Жуки не плачут - страница 3

Шрифт
Интервал


Бобка вынул из кармана мишкин глаз. Поднес к своему. Посмотрел через желтоватое, чуть обожженное с краю выпуклое стекло на изменившегося жука.

Некоторое время слышалось только, как чавкает и чмокает вода в тазу.

Убрал глаз.

– Ну почитай, – опять загудел Бобка.

– Дак уж наизусть его, поди, выучил. Письмо-то.

Луша крутила из простыни веревку. С нее лилась вода.

– Ну и что.

Жук снова толкнулся сухим лобиком в линейку и побежал в другую сторону.

– А стирать кто будет?

Луша вытянула из кучи на полу следующую простынь, утопила в горячей пене и принялась ее пытать, мучить.

Луша стирала всем, кто мог ей за это заплатить.

– Ты, што ль?

Бобка открыл рот. В сенях грохнуло, тяжко плеснуло. Что думал Бобка, осталось неизвестно, видно было только, что шевельнулись губы. Шурка боком, как краб, втащил ведра. Ноги у него были темные от пролитой воды.

Сдвинул шапку на затылок, почесал лоб: жарко.

Луша легко подняла ведро, опрокинула в кадку на печи. За ним другое. Струя казалась витым металлическим жгутом. Луша брякнула на пол пустое ведро.

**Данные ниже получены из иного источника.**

-- ==== Sys2Proof/Laws/TouchUsb.lean ====
section
/-!
SUPPORT. What each operation of Machine/Usb.lean can do: the registers and parts of the state it may write, and nothing
else; the unit, its queue and the form of its stores are kept.
-/

-- proofs are elaborated one after another: many at once ask for more threads than a memory limit allows
set_option Elab.async false

set_option linter.unusedTactic false
set_option linter.unusedVariables false
set_option linter.unusedSimpArgs false
set_option linter.unreachableTactic false
set_option linter.tactic.unusedName false

namespace Sys2Proof.Machine

def State.onUsb_cells : List Nat :=
  []

theorem State.onUsb_touch {W0 : List Nat} {s0 s : State} (h0 : Touch W0 s0 s) (hW : Sub State.onUsb_cells W0) (f : State → State) (hf : ∀ t, Touch W0 s0 t → Touch W0 s0 (f t)) :
    Touch W0 s0 (State.onUsb s f) := by
  unfold State.onUsb
  repeat' first
    | with_reducible assumption
    | with_reducible refine State.when_touch ?_ _ _ ?_

def execUsbConnect_cells : List Nat :=
  [0xb00, 0xb18, 0xc00, 0xc06, 0xe00, 0x1413, 0x1414]

theorem execUsbConnect_touch {W0 : List Nat} {s0 s : State} (h0 : Touch W0 s0 s) (hW : Sub execUsbConnect_cells W0) :
    TouchOut W0 s0 (execUsbConnect s) := by
  have c_State_usbRefresh : Sub State.usbRefresh_cells W0 := Sub.trans (Sub.of rfl) hW
  have wc00 : Writes W0 R.USB_STATUS := Or.inl (hW.mem rfl)
  have w1414 : 0x1414 ∈ W0 := hW.mem rfl
  unfold execUsbConnect
  repeat' first
    | with_reducible assumption
    | with_reducible refine TouchOut.next ?_
    | (extract_lets +onlyGivenNames xx; guard_hyp xx : State := _; refine Touch.cut (x := xx) ?_ ?_; (on_goal 2 => (intro hh; (try clear_value xx); revert xx; intro _ _)); any_goals (revert xx; intro _))
    | (extract_lets +onlyGivenNames xx; (try clear_value xx); revert xx; intro _)
    | with_reducible refine State.usbRefresh_touch ?_ c_State_usbRefresh
    | with_reducible refine State.setFlag_touch ?_ _ _ ?_
    | with_reducible refine State.when_touch ?_ _ _ ?_
    | with_reducible refine Touch.ite ?_ ?_
    | with_reducible intro _ _
    | with_reducible refine Touch.update ?_

def execUsbNohost_cells : List Nat :=
  [0xb00, 0xb18, 0xc00, 0xc06, 0xe00, 0x1413, 0x1414]

theorem execUsbNohost_touch {W0 : List Nat} {s0 s : State} (h0 : Touch W0 s0 s) (hW : Sub execUsbNohost_cells W0) :
    TouchOut W0 s0 (execUsbNohost s) := by
  have c_State_onUsb : Sub State.onUsb_cells W0 := fun _ h => nomatch h
  have c_State_usbOff : Sub State.usbOff_cells W0 := Sub.trans (Sub.of rfl) hW
  have wc00 : Writes W0 R.USB_STATUS := Or.inl (hW.mem rfl)
  unfold execUsbNohost
  repeat' first
    | with_reducible assumption
    | with_reducible refine TouchOut.next ?_
    | with_reducible refine State.onUsb_touch ?_ c_State_onUsb _ ?_
    | with_reducible refine State.usbOff_touch ?_ c_State_usbOff
    | with_reducible refine State.setFlag_touch ?_ _ _ ?_
    | with_reducible refine State.when_touch ?_ _ _ ?_
    | with_reducible intro _ _

def execUsbBusReset_cells : List Nat :=
  [0xa01, 0xa32, 0xb00, 0xb18, 0xc00, 0xc01, 0xc06, 0xc08, 0x140f, 0x1413, 0x1414]

theorem execUsbBusReset_touch {W0 : List Nat} {s0 s : State} (h0 : Touch W0 s0 s) (hW : Sub execUsbBusReset_cells W0) (setup : Bool) (chunk : Bool) :
    TouchOut W0 s0 (execUsbBusReset setup chunk s) := by
  have c_State_onUsb : Sub State.onUsb_cells W0 := fun _ h => nomatch h
  have c_State_usbActive : Sub State.usbActive_cells W0 := Sub.trans (Sub.of rfl) hW
  have c_State_usbDefault : Sub State.usbDefault_cells W0 := Sub.trans (Sub.of rfl) hW
  have c_State_tally : Sub State.tally_cells W0 := Sub.trans (Sub.of rfl) hW
  have wc01 : Writes W0 R.USB_EVENT := Or.inl (hW.mem rfl)
  have wc08 : Writes W0 R.USB_RSTCNT := Or.inl (hW.mem rfl)
  unfold execUsbBusReset
  repeat' first
    | with_reducible assumption
    | with_reducible refine TouchOut.next ?_
    | (extract_lets +onlyGivenNames xx; guard_hyp xx : State := _; refine Touch.cut (x := xx) ?_ ?_; (on_goal 2 => (intro hh; (try clear_value xx); revert xx; intro _ _)); any_goals (revert xx; intro _))
    | with_reducible refine State.onUsb_touch ?_ c_State_onUsb _ ?_
    | with_reducible refine State.usbActive_touch ?_ c_State_usbActive
    | with_reducible refine State.usbDefault_touch ?_ c_State_usbDefault
    | with_reducible refine State.tally_touch ?_ c_State_tally _
    | with_reducible refine State.bump_touch ?_ _ _ ?_
    | with_reducible refine State.event_touch ?_ _ ?_
    | with_reducible refine Touch.ite ?_ ?_
    | with_reducible intro _ _

def execUsbSuspend_cells : List Nat :=
  [0xb00, 0xb18, 0xc00, 0xc01, 0xe00]

theorem execUsbSuspend_touch {W0 : List Nat} {s0 s : State} (h0 : Touch W0 s0 s) (hW : Sub execUsbSuspend_cells W0) :
    TouchOut W0 s0 (execUsbSuspend s) := by
  have c_State_onUsb : Sub State.onUsb_cells W0 := fun _ h => nomatch h
  have c_State_usbLock : Sub State.usbLock_cells W0 := Sub.trans (Sub.of rfl) hW
  have c_State_refreshLimit : Sub State.refreshLimit_cells W0 := Sub.trans (Sub.of rfl) hW
  have wc00 : Writes W0 R.USB_STATUS := Or.inl (hW.mem rfl)
  have wc01 : Writes W0 R.USB_EVENT := Or.inl (hW.mem rfl)
  unfold execUsbSuspend
  repeat' first
    | with_reducible assumption
    | with_reducible refine TouchOut.next ?_
    | with_reducible refine State.onUsb_touch ?_ c_State_onUsb _ ?_
    | with_reducible refine State.usbLock_touch ?_ c_State_usbLock _
    | with_reducible refine State.refreshLimit_touch ?_ c_State_refreshLimit
    | with_reducible refine State.event_touch ?_ _ ?_
    | with_reducible refine State.setFlag_touch ?_ _ _ ?_
    | with_reducible refine State.when_touch ?_ _ _ ?_
    | with_reducible intro _ _

def execUsbResume_cells : List Nat :=
  [0xb00, 0xb18, 0xc00, 0xc01, 0xc07, 0xe00, 0x1414]

theorem execUsbResume_touch {W0 : List Nat} {s0 s : State} (h0 : Touch W0 s0 s) (hW : Sub execUsbResume_cells W0) (sof : Option Nat) :
    TouchOut W0 s0 (execUsbResume sof s) := by
  have c_State_onUsb : Sub State.onUsb_cells W0 := fun _ h => nomatch h
  have c_State_usbActive : Sub State.usbActive_cells W0 := Sub.trans (Sub.of rfl) hW
  have c_State_usbLock : Sub State.usbLock_cells W0 := Sub.trans (Sub.of rfl) hW
  have wc07 : Writes W0 R.USB_FRAME := Or.inl (hW.mem rfl)
  have w1414 : 0x1414 ∈ W0 := hW.mem rfl
  unfold execUsbResume
  repeat' first
    | with_reducible assumption
    | with_reducible refine TouchOut.next ?_
    | (extract_lets +onlyGivenNames xx; guard_hyp xx : State := _; refine Touch.cut (x := xx) ?_ ?_; (on_goal 2 => (intro hh; (try clear_value xx); revert xx; intro _ _)); any_goals (revert xx; intro _))
    | (extract_lets +onlyGivenNames xx; (try clear_value xx); revert xx; intro _)
    | with_reducible refine State.onUsb_touch ?_ c_State_onUsb _ ?_
    | with_reducible refine State.usbActive_touch ?_ c_State_usbActive
    | with_reducible refine State.usbLock_touch ?_ c_State_usbLock _
    | with_reducible refine State.setReg_touch ?_ _ _ ?_
    | with_reducible intro _ _
    | split
    | with_reducible refine Touch.update ?_

def State.usbReply_cells : List Nat :=
  [0x1414]

theorem State.usbReply_touch {W0 : List Nat} {s0 s : State} (h0 : Touch W0 s0 s) (hW : Sub State.usbReply_cells W0) (r : Option (List Byte)) :
    Touch W0 s0 (State.usbReply s r) := by
  have w1414 : 0x1414 ∈ W0 := hW.mem rfl
  unfold State.usbReply
  repeat' first
    | with_reducible assumption
    | (extract_lets +onlyGivenNames xx; (try clear_value xx); revert xx; intro _)
    | with_reducible refine Touch.update ?_

def execGetStatus_cells : List Nat :=
  [0xb00, 0xb18, 0xc00, 0xc01, 0x1414]

theorem execGetStatus_touch {W0 : List Nat} {s0 s : State} (h0 : Touch W0 s0 s) (hW : Sub execGetStatus_cells W0) (recip : Nat) (ep : Nat) :
    TouchOut W0 s0 (execGetStatus recip ep s) := by
  have c_State_onUsb : Sub State.onUsb_cells W0 := fun _ h => nomatch h
  have c_State_usbActive : Sub State.usbActive_cells W0 := Sub.trans (Sub.of rfl) hW
  have c_State_usbReply : Sub State.usbReply_cells W0 := Sub.trans (Sub.of rfl) hW
  unfold execGetStatus
  repeat' first
    | with_reducible assumption
    | with_reducible refine TouchOut.next ?_
    | with_reducible refine State.onUsb_touch ?_ c_State_onUsb _ ?_
    | with_reducible refine State.usbActive_touch ?_ c_State_usbActive
    | with_reducible refine State.usbReply_touch ?_ c_State_usbReply _
    | with_reducible intro _ _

– Давай шапку-то твою тоже постираю. – Она предлагала это с каждой стиркой. И всегда как бы невзначай.

Шурка мотнул подбородком.

– Не? – подняла брови Луша.

– Она не грязная.

Шапка была такая, что сложно было определить ее цвет. Серо-черно-сально-бурый.

– Как скажешь. – И на этот раз не стала спорить.

Шурка сел за стол.

Луша еще немного потерла об ребристую доску простынь. Стряхнула с рук пену. Открыла заслонку, сунула полено печке в круглый ротик. Потом еще. Еще. Ротик выглядел удивленным: весной печку так не кормили. А потом жадно набросился на еду.

– Фух, – сказал Бобка. – Жарко.

Луша будто не слышала. Летели из-под рук клочья пены. Работала ротиком печка. Шурка молчал. Шапка наливалась жаром. Казалась тяжелой, горячей, мокрой.

«Пех-пех-пех», – донеслось из ящика. Предупреждающее кряхтение, потом разверзался крик, от которого Валя маленький делался красным. Крик мог значить что угодно: еда, покакал, мокрый, спать, ко мне или все это сразу. Сейчас он значил одно: жарко.

Только жуку, сухому и твердому, было хорошо: в комнате вдруг настало лето.

– Письмо-то читать будем? – Луша отряхнула руки. Как будто забыла, что сама только что говорила: старое же, выучили давно.

– Будем! Будем! – обрадовался Бобка. Столкнул жука линейкой на пол. Тот упал с сухим стуком и тут же дал деру.